- [Aim of the task]
Please take the lines from the one holding "12 12 0 with" through the one holding "(htrip : s.rbit" in the data below and copy them exactly.

'''

theorem next_thermalInterval {b : Nat} (hb : b < 96) (t : Nat) : Next (.thermalInterval [(b, t)] []) s (thermalBent s b t) := by
  have hin : [(b, t)].filter (fun e => decide (e.1 < 96)) = [(b, t)] := by simp [hb]
  refine congrArg Host.Outcome.next ((if_neg (not_not_intro hon)).trans ?_)
  rw [hin]
  rfl

theorem next_dieTrip (die : BitVec 2) (temp : Nat) :
    Next (.dieTrip die temp) s (if temp < 880 then s else s.trip die.toNat temp) := by
  refine congrArg Host.Outcome.next ?_
  simp only [hon, ne_eq, not_true_eq_false, false_or]

/-- A sensor at 125 °C, or a die tripped for 2^34 pt. -/
theorem next_thermalShutdown {temp : Nat}
    (hhot : 1000 ≤ temp ∨ ∃ d t0, (d, t0) ∈ s.power.tripT ∧ 2 ^ 34 ≤ s.since t0) :
    Next (.thermalShutdown temp) s (if s.phase = 0 then s.shutdown true true else if s.phase = 4 then s
      else { s.noResume with power := { s.power with ride0 := true, thermal := true } }) := by
  have hdue : (decide (1000 ≤ temp) || s.power.tripT.any fun e => decide (2 ^ 34 ≤ s.since e.2)) = true := by
    rcases hhot with h | ⟨d, t0, hmem, h⟩
    · simp [h]
    · exact Bool.or_eq_true_iff.2 (Or.inr (List.any_eq_true.2 ⟨_, hmem, decide_eq_true h⟩))
  exact congrArg Host.Outcome.next (if_neg (by simp only [hon, hdue]; decide))

/-- The word of a stack: its temperature and its state. -/
def stackWord (x : Nat) : Word :=
  BitVec.ofNat 32 (min x 255 + (if x < 85 then 0 else if x < 95 then 1 else if x < 105 then 2 else 3) * 256)

/-- The register of a stack of a die. -/
def stackKey (die : BitVec 2) (i : Nat) : RKey := ⟨.pwrHbmTemp, die.toNat, i⟩

omit hon in
theorem stackWord_of_cool {x : Nat} (hx : x < 105) :
    stackWord x = BitVec.ofNat 32 (x + (if x < 85 then 0 else if x < 95 then 1 else 2) * 256) := by
  rw [stackWord, if_pos hx, Nat.min_eq_left (by omega)]

/-- With every stack of a tile below 105 °C, the poll stores their words. -/
theorem next_hbmTempPoll (die : BitVec 2) {a b c d e f : Nat} (hcool : ∀ x ∈ [a, b, c, d, e, f], x < 105) :
    Next (.hbmTempPoll die [a, b, c, d, e, f]) s
      (setRegs (stackKey die) (fun i => stackWord ([a, b, c, d, e, f].getD i 0)) (List.range 6) s) := by
  have hnone : ¬ [a, b, c, d, e, f].any (fun t => decide (105 ≤ t)) = true := by
    rw [List.any_eq_true]
    rintro ⟨x, hx, hhot⟩
    exact absurd (hcool x hx) (Nat.not_lt.2 (of_decide_eq_true hhot))
  exact congrArg Host.Outcome.next ((if_neg (not_not_intro hon)).trans (if_neg hnone))

end

/-- The trip of a die is over. -/
def dieCooled (s : State) (d : Nat) : State :=
  let s1 := { s.setFld (kDieTemp d) 12 12 0 with
    power := { s.power with tripT := adel s.power.tripT d }, thermtripN := (adel s.power.tripT d).isEmpty }
  s1.spineEvent d 0x0302 255 (srcOf 8 d) 0 (s1.rfld (kDieTemp d) 11 0)

/-- A bent that the trip stopped restarts. -/
def restartCooled (s : State) (b : Nat) : State := if s.rfld (kClk b) 20 19 = 2 then s.restartBent b else s

/-- A die that has stayed cool for 2^30 pt restarts: its trip is over, and its stopped bents follow. -/
theorem next_dieTripRestart {s : State} {die : BitVec 2} {t0 : Time} (hcool : aget s.power.coolT die.toNat = some t0)
    (htrip : s.rbit (kDieTemp die.toNat) 12 = true) (hdue : 2 ^ 30 ≤ s.since t0) : Next (.dieTripRestart die) s
      ((upto (die.toNat * 24) 24).foldl restartCooled (dieCooled s die.toNat)) := by
  change execDieTripRestart die s = _
  simp only [execDieTripRestart, hcool, htrip, Nat.not_lt.2 hdue, Bool.not_true, decide_false, Bool.or_self, Bool.false_eq_true,
    if_false]
  rfl

theorem restartCooled_held {k : RKey} (hk : k.reg ≠ .bentClk) (s : State) (b : Nat) :
    heldView k 0 (restartCooled s b) = heldView k 0 s :=
  view_ite (heldView_restartBent hk s b (by decide)) rfl

theorem dieCooled_temp (s : State) (d : Nat) : (dieCooled s d).reg (kDieTemp d) = setField (s.reg (kDieTemp d)) 12 12 0 :=
  (reg_of_regs (emit_regs ..) _).trans (setFld_reg ..)

theorem dieCooled_power (s : State) (d : Nat) : (dieCooled s d).power = { s.power with tripT := adel s.power.tripT d } :=
  Quiet.spineEvent (view := State.power) (fun _ _ _ _ _ _ _ => rfl) _ _ _ _ _ _ _

/-- Settles O41, command by command: the interval, the trip, the shutdown, the stacks, the restart. -/
theorem temperaturesAndTrips : Obligations.TemperaturesAndTrips := by
  refine ⟨fun s hon => ⟨fun b t hb => ?interval, fun die temp => ⟨?trip, ?cool⟩, fun temp hhot => ⟨?down, ?late⟩,
    fun temp d t0 hmem hdue => ?tripped, fun die a b c d e f ha hb hc hd he hf => ?poll⟩,
    fun s die t0 hcool htrip hdue => ?restart⟩
  case interval =>
    intro lim x
    have hshim : (thermalBent s b t).rfld (kShim b) 13 8 = shimAfter lim x t :=
      (congrArg (fun w => wbits w 13 8) (thermalBent_reg (by simp [kShim]) s b t)).trans (thermalStored_shim s b t)
    have htemp : (thermalBent s b t).bentTemp b = min t 0xFFF :=
      (congrArg (fun w => wbits w 11 0) (thermalBent_reg (by simp) s b t)).trans (thermalStored_temp s b t)
    refine ⟨_, next_thermalInterval hon hb t, htemp, fun h => ?_, fun h h' => ?_, fun h => ?_⟩ <;> rw [hshim, shimAfter]
    · rw [if_pos h]
    · rw [if_neg (by omega), if_neg (by omega)]
    · rw [if_neg (by omega), if_pos h]
  case trip => exact fun h => next_of_neg (next_dieTrip hon die temp) (Nat.not_lt.2 h)
  case cool => exact next_of_pos (next_dieTrip hon die temp)
  case down => exact next_of_pos (next_thermalShutdown hon (Or.inl hhot))
  case late =>
    exact fun h => next_of_neg (next_of_neg (next_thermalShutdown hon (Or.inl hhot)) (by rw [h]; decide)) (by rw [h]; decide)
  case tripped => exact next_of_pos (next_thermalShutdown hon (Or.inr ⟨d, t0, hmem, hdue⟩))
  case poll =>
    have hall : ∀ x ∈ [a, b, c, d, e, f], x < 105 := by simp [ha, hb, hc, hd, he, hf]
    refine ⟨_, next_hbmTempPoll hon die hall, fun i hi x hx => ?_⟩
    have hread := setRegs_reg_of_mem (stackKey die) (fun i => stackWord ([a, b, c, d, e, f].getD i 0))
      (fun a b h => (RKey.mk.inj h).2.2) (List.mem_range.2 hi) s
    refine hread.trans ?_
    rw [List.getD_eq_getElem?_getD, hx]
    exact stackWord_of_cool (hall x (List.mem_of_getElem? hx))
  case restart =>
    have hheld := foldl_keeps (restartCooled_held (k := kDieTemp die.toNat) (by simp [kDieTemp])) (upto (die.toNat * 24) 24)
      (dieCooled s die.toNat)
    have hreg := (congrArg (fun v => v.2.1) hheld).trans (dieCooled_temp s die.toNat)
    have htrips := (congrArg (fun v => v.1.tripT) hheld).trans (congrArg Power.tripT (dieCooled_power s die.toNat))
    refine ⟨_, next_dieTripRestart hcool htrip hdue, ?_, (congrArg (aget · die.toNat) htrips).trans (aget_adel_self ..)⟩
    refine (congrArg (wbit · 12) hreg).trans ?_
    rw [wbit, getLsbD_setField _ _ (by decide) (by decide), if_pos (by decide)]
    rfl

/-! ### Writes of memory and frames leave the governor and the partitions -/

/-- The governor and the partitions. -/
def boardView (s : State) : Power × Vector Part 8 := (s.power, s.parts)

theorem quiet_boardView : Quiet boardView := fun _ _ _ _ _ _ _ => rfl

section
variable (s : State)

theorem deckCap_board (d p set : Nat) : boardView (s.deckCap d p set) = boardView s := by
  rw [State.deckCap]
  refine view_ite ?_ rfl
  split <;> rfl

theorem deckTouch_board (d line : Nat) : boardView (s.deckTouch d line) = boardView s := by
  rw [State.deckTouch]
  split <;> rfl

theorem deckEvict_board (l : DeckLine) : boardView (s.deckEvict l) = boardView s := view_ite rfl rfl

theorem deckDirty_board (d line : Nat) : boardView (s.deckDirty d line) = boardView s := by
  rw [State.deckDirty]
  split
  next => exact view_ite rfl rfl
  next => rfl

/-- A line that is allocated replaces at most one other. -/
theorem deckAlloc_board {d p line : Nat} {keep : Bool} {t : State} (h : s.deckAlloc d p line keep = some t) :
    boardView t = boardView s := by
  simp only [State.deckAlloc] at h
  split at h
  next =>
    obtain rfl := Option.some.inj h
    exact view_ite (deckCap_board ..) rfl
  next =>
    split at h
    next => cases h
    next =>
      split at h
      next l _ =>
        obtain rfl := Option.some.inj h
        exact view_ite ((deckCap_board ..).trans (deckEvict_board s l)) (deckEvict_board s l)
      next =>
        split at h
        next =>
          split at h
          next l _ =>
            obtain rfl := Option.some.inj h
            exact (deckCap_board ..).trans (deckEvict_board s l)
          next => cases h
        next => cases h

theorem deckAlloc_getD_board (d p line : Nat) (keep : Bool) : boardView ((s.deckAlloc d p line keep).getD s) = boardView s := by
  cases h : s.deckAlloc d p line keep with
  | none => rfl
  | some t => exact deckAlloc_board s h

theorem deckWrite_board (d p line hint : Nat) : boardView (s.deckWrite d p line hint) = boardView s := by
  rw [State.deckWrite]
  split
  next =>
    split
    · exact deckDirty_board ..
    · exact (deckDirty_board ..).trans ((deckCap_board ..).trans (deckTouch_board ..))
    · exact (deckDirty_board ..).trans (deckTouch_board ..)
  next =>
    split
    · rfl
    · exact (deckDirty_board ..).trans (deckAlloc_getD_board (s.count ..) ..)
    · exact (deckDirty_board ..).trans (deckAlloc_getD_board (s.count ..) ..)

theorem pokeBytes_board (a : Nat) (l : List Byte) : boardView (s.pokeBytes a l) = boardView s := by
  induction l generalizing s a with
  | nil => rfl
  | cons b r ih => exact (ih ..).trans rfl

theorem markAfter_board (a : Nat) (l : List PByte) (f : Nat → Bool) (lo hi : Nat) (g : Bool → State → State)
    (hg : ∀ m u, boardView (g m u) = boardView u) : boardView (markAfter a l f lo hi g s) = boardView s :=
  view_ite (hg ..) (view_ite (hg ..) rfl)

theorem markGranules_board (a : Nat) (l : List PByte) (f : Nat → Bool) : boardView (s.markGranules a l f) = boardView s :=
  foldl_keeps (fun u g => markAfter_board u _ _ _ _ _ (fun m s => s.markGranule g m) fun _ _ => rfl) _ _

'''

- [Result of this exercise]
  let s1 := { s.setFld (kDieTemp d) 12 12 0 with
    power := { s.power with tripT := adel s.power.tripT d }, thermtripN := (adel s.power.tripT d).isEmpty }
  s1.spineEvent d 0x0302 255 (srcOf 8 d) 0 (s1.rfld (kDieTemp d) 11 0)

/-- A bent that the trip stopped restarts. -/
def restartCooled (s : State) (b : Nat) : State := if s.rfld (kClk b) 20 19 = 2 then s.restartBent b else s

/-- A die that has stayed cool for 2^30 pt restarts: its trip is over, and its stopped bents follow. -/
theorem next_dieTripRestart {s : State} {die : BitVec 2} {t0 : Time} (hcool : aget s.power.coolT die.toNat = some t0)
    (htrip : s.rbit (kDieTemp die.toNat) 12 = true) (hdue : 2 ^ 30 ≤ s.since t0) : Next (.dieTripRestart die) s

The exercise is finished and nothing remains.